Records from a data source:
-- ==== Sys2Proof/Machine/Regs.lean ====
section
/-! DEFINITION. Register pages, their reads and writes, and transactions (spec/17 R446 to R459, spec/15 R406, R408). -/
namespace Sys2Proof.Machine

/-! ### Pages (R443, R447, R450, R454, R455) -/

/-- Does a slot belong to a function's context (R456)? -/
def State.owns (s : State) (fn n : Nat) : Bool := ((s.host.slotOwn[n]?).getD 0).toNat = fn
/-- The register at a BAR0 offset of a function, its 8 bytes; none where no page lies there. -/
def State.regAt (s : State) (fn ofs : Nat) : Option Reg :=
  (if fn = 0 then pf0Page ofs else vfPage fn (s.owns fn) ofs).map fun p => ⟨p.1, p.2, ofs % 4096 / 8 * 8⟩
/-- The register a write selects. -/
def State.regOf (s : State) (fn : Nat) : RegSel → Option Reg
  | .addr o => s.regAt fn o
  | .name r => some r
/-- The partition of a Headland page that belongs to one. -/
def pagePart (blk inst : Nat) : Option Nat :=
  if blk ≤ 6 then some (inst / 16) else if blk = 0x0C then some (inst / 16) else if blk = 0x0A ∨ blk = 0x0E then some inst else none
/-- Is a page reachable (R404, R427)? Headland pages are from S5 on while the dies run, but not those of a resetting partition. -/
def State.pageUp (s : State) (blk inst : Nat) : Bool :=
  pageHarbour blk || (s.tickRun && !(s.esc.active = 4 && pagePart blk inst = some s.esc.domain))
/-- `LIVE` of a page (R450). -/
def State.pageLive (s : State) (blk inst : Nat) : Bool :=
  if blk ≤ 6 then (s.panel inst).seg.isSome
  else if blk = 7 then (if inst < 16 then s.live inst else (s.slot (inst - 16)).busyNow)
  else if blk = 8 ∨ blk = 9 then s.live inst
  else if blk = 0x0B ∨ blk = 0x0A ∨ blk = 0x0C ∨ blk = 0x0D ∨ blk = 0x0E ∨ blk = 0x0F then s.anyLive
  else false

/-! ### What the settings hold -/

/-- `PRT_CTRL` of a port (R312). -/
def Port.ctrl (p : Port) : BitVec 64 := BitVec.ofNat 64 (p.laneEn.toNat * 2 ^ 8 + p.pfcEn.toNat * 2 ^ 7 + p.mode.toNat * 2 ^ 4 + p.en.toNat)
/-- `PRT_STATUS` of a port (R313): spares, lanes in use, sub-port states. -/
def Port.status (p : Port) (spares : Nat) : BitVec 64 :=
  let up := (List.range 8).foldl (fun m k => if p.sub k = 3 ∨ p.sub k = 4 then m ||| (p.lanes[k]?).getD 0 else m) (0 : BitVec 8)
  BitVec.ofNat 64 (spares * 2 ^ 56 + up.toNat * 2 ^ 48 + sumN ((List.range 8).map fun k => if p.hasSub k then (p.sub k).toNat * 2 ^ (4 * k) else 0))
/-- Byte fields of a list of eight. -/
def pack8 (l : List Nat) : Nat := sumN ((List.range 8).map fun k => nth 0 l k % 256 * 2 ^ (8 * k))
/-- Congestion constant k (R331). -/
def Cong.get (c : Cong) (k : Nat) : Nat :=
  match k with | 0 => c.gainDen | 1 => c.decNs | 2 => c.decayNum | 3 => c.decayDen | 4 => c.incNs | 5 => c.incDen | _ => c.floorDen
/-- Congestion constant k set. -/
def Cong.set (c : Cong) (k v : Nat) : Cong :=
  match k with
  | 0 => { c with gainDen := v } | 1 => { c with decNs := v } | 2 => { c with decayNum := v } | 3 => { c with decayDen := v }
  | 4 => { c with incNs := v } | 5 => { c with incDen := v } | 6 => { c with floorDen := v } | _ => c
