/-- Contributions (R349, R355, R360, R382): the words of a verified packet are added into the claimed piece, those of padding and of rows the
home's mask drops are not, the packet is counted with its ledger; a malformed payload poisons its piece's blocks and is counted; a first
ledger difference is counted and left unacknowledged, a second on the same number fails the attempt. -/
def Obligations.ContributionsReachTheirPiece : Prop :=
  ∀ (f : Frame) (r : Red) (m : Nat) (q : Piece) (s : State), OfRed s f r → LS.tc f.pkt.hdr = 2 → LS.pfmt f.pkt.hdr ≠ 1 → rxChunk f ∉ r.done →
    memberOf r.ranks (rxR f) = some m →
    r.piece (rxChunk f) (LS.offset f.pkt.hdr / (if LS.pfmt f.pkt.hdr = 5 then 32 else 16) / r.pieceN) (grpStageOf r.grp m r.self) = some q →
    q.claimed = true → q.drained = false →
    let at' (i : Nat) := q.chunk * r.chunkN + i
    let keeps (i : Nat) := r.padding (s.redOut r) (at' i) = false ∧ (q.stage + 1 = r.stages → s.redKeeps r (r.rowOf (s.redOut r) (at' i)) = true)
    (∀ l, contribWords f.pkt = some l →
      (if LS.pfmt f.pkt.hdr = 5 then 0 else s.redLedger r (l.map fun x => (rxChunk f * r.chunkN + x.1, x.2))) = LS.ledger f.pkt.hdr →
      Runs (.lsDataRx f) s fun t => (∃ r' q', t.red (rxC f) (LS.redid f.pkt.hdr) = some r' ∧ r'.piece q.chunk q.idx q.stage = some q'
          ∧ tget 0 q'.got m = tget 0 q.got m + 1 ∧ tget 0 q'.led m = (tget 0 q.led m + LS.ledger f.pkt.hdr) % ledM
          ∧ (∀ x ∈ l, keeps x.1 → tget 0 q'.acc x.1 = (if s.redCmp r = 0 then ((Sk.of (tget 0 q.acc x.1)).add (Sk.of x.2)).toW
              else (Cmp.comb (decide (s.redCmp r = 2)) (Cmp.of (tget 0 q.acc x.1)) (Cmp.of x.2)).toW))
          ∧ (∀ i, (¬keeps i ∨ ∀ x ∈ l, x.1 ≠ i) → tget 0 q'.acc i = tget 0 q.acc i)
          ∧ (LS.poison f.pkt.hdr = true → ∀ x ∈ l, at' x.1 / 32 ∈ q'.poison) ∧ (LS.poison f.pkt.hdr = false → q'.poison = q.poison)
          ∧ (∀ i, q'.ends = q.ends ∧ tget 0 q'.got i = (if i = m then tget 0 q.got m + 1 else tget 0 q.got i)))
        ∧ ((∀ x ∈ l, keeps x.1) → t.tdp = s.tdp) ∧ Only (.tdp :: Sent) s t)
    ∧ (contribWords f.pkt = none → Runs (.lsDataRx f) s fun t => t.fab.poisonedPay = bump s.fab.poisonedPay
        ∧ (∃ r' q', t.red (rxC f) (LS.redid f.pkt.hdr) = some r' ∧ r'.piece q.chunk q.idx q.stage = some q' ∧ q'.acc = q.acc
          ∧ tget 0 q'.got m = tget 0 q.got m + 1
          ∧ (∀ b, at' (LS.offset f.pkt.hdr / (if LS.pfmt f.pkt.hdr = 5 then 32 else 16)) / 32 ≤ b →
              b ≤ at' ((r.span q.idx q.chunk).1 + (r.span q.idx q.chunk).2 - 1) / 32 → b ∈ q'.poison))
        ∧ Only Sent s t)
    ∧ (∀ l, contribWords f.pkt = some l →
      (if LS.pfmt f.pkt.hdr = 5 then 0 else s.redLedger r (l.map fun x => (rxChunk f * r.chunkN + x.1, x.2))) ≠ LS.ledger f.pkt.hdr →
      ∀ x, x = (arrives s f).stream (rxC f) (rxR f) 2 →
        (LS.seq f.pkt.hdr ∉ x.badSeq → exec (.lsDataRx f) s = .next (((arrives s f).drop 8).setStream { x with badSeq := x.badSeq ++ [LS.seq f.pkt.hdr] }))
        ∧ (LS.seq f.pkt.hdr ∈ x.badSeq → Runs (.lsDataRx f) s fun t => (t.slot r.slot).att.replayBit = true ∧ (t.slot r.slot).stopped = true
            ∧ tget 0 t.fab.drops 8 = tget 0 s.fab.drops 8 + 1))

- [Task objective]
From the records above, retype only the lines starting at the line that contains "write selects. -/" and ending at the line that contains "k (R331). -/", both included.

- [Response box]
/-- The register a write selects. -/
def State.regOf (s : State) (fn : Nat) : RegSel → Option Reg
  | .addr o => s.regAt fn o
  | .name r => some r
/-- The partition of a Headland page that belongs to one. -/
def pagePart (blk inst : Nat) : Option Nat :=
  if blk ≤ 6 then some (inst / 16) else if blk = 0x0C then some (inst / 16) else if blk = 0x0A ∨ blk = 0x0E then some inst else none
/-- Is a page reachable (R404, R427)? Headland pages are from S5 on while the dies run, but not those of a resetting partition. -/
def State.pageUp (s : State) (blk inst : Nat) : Bool :=
  pageHarbour blk || (s.tickRun && !(s.esc.active = 4 && pagePart blk inst = some s.esc.domain))
/-- `LIVE` of a page (R450). -/
def State.pageLive (s : State) (blk inst : Nat) : Bool :=
  if blk ≤ 6 then (s.panel inst).seg.isSome
  else if blk = 7 then (if inst < 16 then s.live inst else (s.slot (inst - 16)).busyNow)
  else if blk = 8 ∨ blk = 9 then s.live inst
  else if blk = 0x0B ∨ blk = 0x0A ∨ blk = 0x0C ∨ blk = 0x0D ∨ blk = 0x0E ∨ blk = 0x0F then s.anyLive
  else false

/-! ### What the settings hold -/

/-- `PRT_CTRL` of a port (R312). -/
def Port.ctrl (p : Port) : BitVec 64 := BitVec.ofNat 64 (p.laneEn.toNat * 2 ^ 8 + p.pfcEn.toNat * 2 ^ 7 + p.mode.toNat * 2 ^ 4 + p.en.toNat)
/-- `PRT_STATUS` of a port (R313): spares, lanes in use, sub-port states. -/
def Port.status (p : Port) (spares : Nat) : BitVec 64 :=
  let up := (List.range 8).foldl (fun m k => if p.sub k = 3 ∨ p.sub k = 4 then m ||| (p.lanes[k]?).getD 0 else m) (0 : BitVec 8)
  BitVec.ofNat 64 (spares * 2 ^ 56 + up.toNat * 2 ^ 48 + sumN ((List.range 8).map fun k => if p.hasSub k then (p.sub k).toNat * 2 ^ (4 * k) else 0))
/-- Byte fields of a list of eight. -/
def pack8 (l : List Nat) : Nat := sumN ((List.range 8).map fun k => nth 0 l k % 256 * 2 ^ (8 * k))
/-- Congestion constant k (R331). -/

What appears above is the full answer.